-- ==== Sys2Proof/Machine/Ialu.lean ====
section
/-!
DEFINITION. Machine/Ialu.lean: IALU, IALUI, ICMP and ICMPI (R103 to R106).
-/
namespace Sys2Proof.Machine

/-! ## Results of R103, by sub-element -/

/-- A result computed from the values of two sub-elements. -/
def onVals (t : IntTy) (f : Int → Int → Int) (a b : Word) : Word := packInts t fun j => f (subVal a t j) (subVal b t j)

/-- A result computed from the patterns of two sub-elements. -/
def onBits (t : IntTy) (f : Nat → Nat → Nat) (a b : Word) : Word :=
  packSubs t.width fun j => f (subBits a t.width j) (subBits b t.width j)

/-- SHL: 0 for a count of w or more (R103). -/
def shlBits (w ua c : Nat) : Nat := if w ≤ c then 0 else ua * 2 ^ c

/-- SHR: 0 for a count of w or more (R103). -/
def shrBits (w ua c : Nat) : Nat := if w ≤ c then 0 else ua / 2 ^ c

/-- SAR: fills with copies of the top bit, by min(c, w - 1) places (R103). -/
def sarBits (w ua c : Nat) : Nat := wrapNat w (sgn w ua / 2 ^ (min c (w - 1)))

/-- ROL: by c mod w places (R103). -/
def rolBits (w ua c : Nat) : Nat := ua * 2 ^ (c % w) % 2 ^ w + ua / 2 ^ (w - c % w)

/-- The number of one bits of a `w`-bit pattern. -/
def popBits (w ua : Nat) : Nat := ((List.range w).filter fun i => decide (ua / 2 ^ i % 2 = 1)).length

/-- The pattern whose bit `w - 1 - k` is bit k. -/
def revBits : Nat → Nat → Nat
  | 0, _ => 0
  | w + 1, ua => (ua % 2) * 2 ^ w + revBits w (ua / 2)

/-- The pattern of `n` bytes in the other order. -/
def swapBytes (n ua : Nat) : Nat := leNat (leBytes n ua).reverse

/-- imm8 in every sub-element (R85). -/
def immSigned (t : IntTy) (i : BitVec 8) : Word := packInts t fun _ => i.toInt
def immUnsigned (t : IntTy) (i : BitVec 8) : Word := packInts t fun _ => (i.toNat : Int)

/-! ## IALU (R103) -/

/-- ADD. -/
def execAdd (d : Reg) (a b : Src) (t : IntTy) (s : State) : Out := binWord d a b (onVals t fun x y => x + y) s
/-- SUB. -/
def execSub (d : Reg) (a b : Src) (t : IntTy) (s : State) : Out := binWord d a b (onVals t fun x y => x - y) s
/-- MUL. -/
def execMul (d : Reg) (a b : Src) (t : IntTy) (s : State) : Out := binWord d a b (onVals t fun x y => x * y) s
/-- MULH: the high half of the exact product. -/
def execMulh (d : Reg) (a b : Src) (t : IntTy) (s : State) : Out := binWord d a b (onVals t fun x y => x * y / 2 ^ t.width) s
/-- MIN. -/
def execMin (d : Reg) (a b : Src) (t : IntTy) (s : State) : Out := binWord d a b (onVals t fun x y => if x ≤ y then x else y) s
/-- MAX. -/
def execMax (d : Reg) (a b : Src) (t : IntTy) (s : State) : Out := binWord d a b (onVals t fun x y => if x ≤ y then y else x) s
/-- ABS. -/
def execAbs (d : Reg) (a : Src) (t : IntTy) (s : State) : Out := unWord d a (fun x => onVals t (fun v _ => v.natAbs) x 0) s
/-- NEG. -/
def execNeg (d : Reg) (a : Src) (t : IntTy) (s : State) : Out := unWord d a (fun x => onVals t (fun v _ => -v) x 0) s
/-- AND. -/
def execAnd (d : Reg) (a b : Src) (_t : IntTy) (s : State) : Out := binWord d a b (fun x y => x &&& y) s
/-- OR. -/
def execOr (d : Reg) (a b : Src) (_t : IntTy) (s : State) : Out := binWord d a b (fun x y => x ||| y) s
/-- XOR. -/
def execXor (d : Reg) (a b : Src) (_t : IntTy) (s : State) : Out := binWord d a b (fun x y => x ^^^ y) s
/-- ANDN. -/
def execAndn (d : Reg) (a b : Src) (_t : IntTy) (s : State) : Out := binWord d a b (fun x y => x &&& ~~~y) s
/-- SHL. -/
def execShl (d : Reg) (a b : Src) (t : IntTy) (s : State) : Out := binWord d a b (onBits t (shlBits t.width)) s
/-- SHR. -/
def execShr (d : Reg) (a b : Src) (t : IntTy) (s : State) : Out := binWord d a b (onBits t (shrBits t.width)) s
/-- SAR. -/
def execSar (d : Reg) (a b : Src) (t : IntTy) (s : State) : Out := binWord d a b (onBits t (sarBits t.width)) s
/-- ROL. -/
def execRol (d : Reg) (a b : Src) (t : IntTy) (s : State) : Out := binWord d a b (onBits t (rolBits t.width)) s
/-- CLZ. -/
def execClz (d : Reg) (a : Src) (t : IntTy) (s : State) : Out := unWord d a (fun x => onBits t (fun ua _ => t.width - bitLen ua) x 0) s
/-- POPC. -/
def execPopc (d : Reg) (a : Src) (t : IntTy) (s : State) : Out := unWord d a (fun x => onBits t (fun ua _ => popBits t.width ua) x 0) s
/-- ADDS: the sum clamped (R39). -/
def execAdds (d : Reg) (a b : Src) (t : IntTy) (s : State) : Out :=
  binWord d a b (onVals t fun x y => satInt t.width t.signed (x + y)) s
/-- SUBS: the difference clamped (R39). -/
def execSubs (d : Reg) (a b : Src) (t : IntTy) (s : State) : Out :=
  binWord d a b (onVals t fun x y => satInt t.width t.signed (x - y)) s
/-- AVG. -/
def execAvg (d : Reg) (a b : Src) (t : IntTy) (s : State) : Out := binWord d a b (onVals t fun x y => (x + y + 1) / 2) s
/-- BREV. -/
def execBrev (d : Reg) (a : Src) (t : IntTy) (s : State) : Out := unWord d a (fun x => onBits t (fun ua _ => revBits t.width ua) x 0) s
/-- BSWAP. -/
def execBswap (d : Reg) (a : Src) (t : IntTy) (s : State) : Out :=
  unWord d a (fun x => onBits t (fun ua _ => swapBytes (t.width / 8) ua) x 0) s

/-! ## IALUI (R104) -/

/-- ADDI. -/
def execAddi (d : Reg) (a : Src) (i : BitVec 8) (t : IntTy) (s : State) : Out :=
  unWord d a (fun x => onVals t (fun u v => u + v) x (immSigned t i)) s
/-- ANDI. -/
def execAndi (d : Reg) (a : Src) (i : BitVec 8) (t : IntTy) (s : State) : Out := unWord d a (fun x => x &&& immUnsigned t i) s
/-- ORI. -/
def execOri (d : Reg) (a : Src) (i : BitVec 8) (t : IntTy) (s : State) : Out := unWord d a (fun x => x ||| immUnsigned t i) s
/-- XORI. -/
def execXori (d : Reg) (a : Src) (i : BitVec 8) (t : IntTy) (s : State) : Out := unWord d a (fun x => x ^^^ immUnsigned t i) s
/-- SHLI. -/
def execShli (d : Reg) (a : Src) (i : BitVec 8) (t : IntTy) (s : State) : Out :=
  unWord d a (fun x => onBits t (shlBits t.width) x (immUnsigned t i)) s
/-- SHRI. -/
def execShri (d : Reg) (a : Src) (i : BitVec 8) (t : IntTy) (s : State) : Out :=
  unWord d a (fun x => onBits t (shrBits t.width) x (immUnsigned t i)) s
/-- SARI. -/
def execSari (d : Reg) (a : Src) (i : BitVec 8) (t : IntTy) (s : State) : Out :=
  unWord d a (fun x => onBits t (sarBits t.width) x (immUnsigned t i)) s
/-- MOVI. -/
def execMovi (d : Reg) (i : BitVec 8) (t : IntTy) (s : State) : Out :=
  runWord { dst := [d] } (fun e s => e.writeAll s d fun _ => immSigned t i) s

/-! ## Compares (R105, R106) -/

/-- The condition holds in every sub-element (R105). -/
def allCond (t : IntTy) (k : ICond) (a b : Word) : Bool :=
  (List.range (64 / t.width)).all fun j => icond k (subVal a t j) (subVal b t j)

/-- ICMP. -/
def execIcmp (p : Fin 8) (a b : Src) (t : IntTy) (c : Comb) (k : ICond) (s : State) : Out :=
  runWord { ops := [a, b] } (fun e s => e.setPreds s p fun l =>
    combine c (predOf (e.lane s l) p) (allCond t k (e.src s l a) (e.src s l b))) s

/-- ICMPI. -/
def execIcmpi (p : Fin 8) (a : Src) (i : BitVec 8) (t : IntTy) (k : ICond) (s : State) : Out :=
  runWord { ops := [a] } (fun e s => e.setPreds s p fun l => allCond t k (e.src s l a) (immSigned t i)) s

end Sys2Proof.Machine
end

TASK PROMPT
Every line above that holds the word "lean" should be copied out.

WRITTEN RESPONSE
-- ==== Sys2Proof/Machine/Ialu.lean ====
DEFINITION. Machine/Ialu.lean: IALU, IALUI, ICMP and ICMPI (R103 to R106).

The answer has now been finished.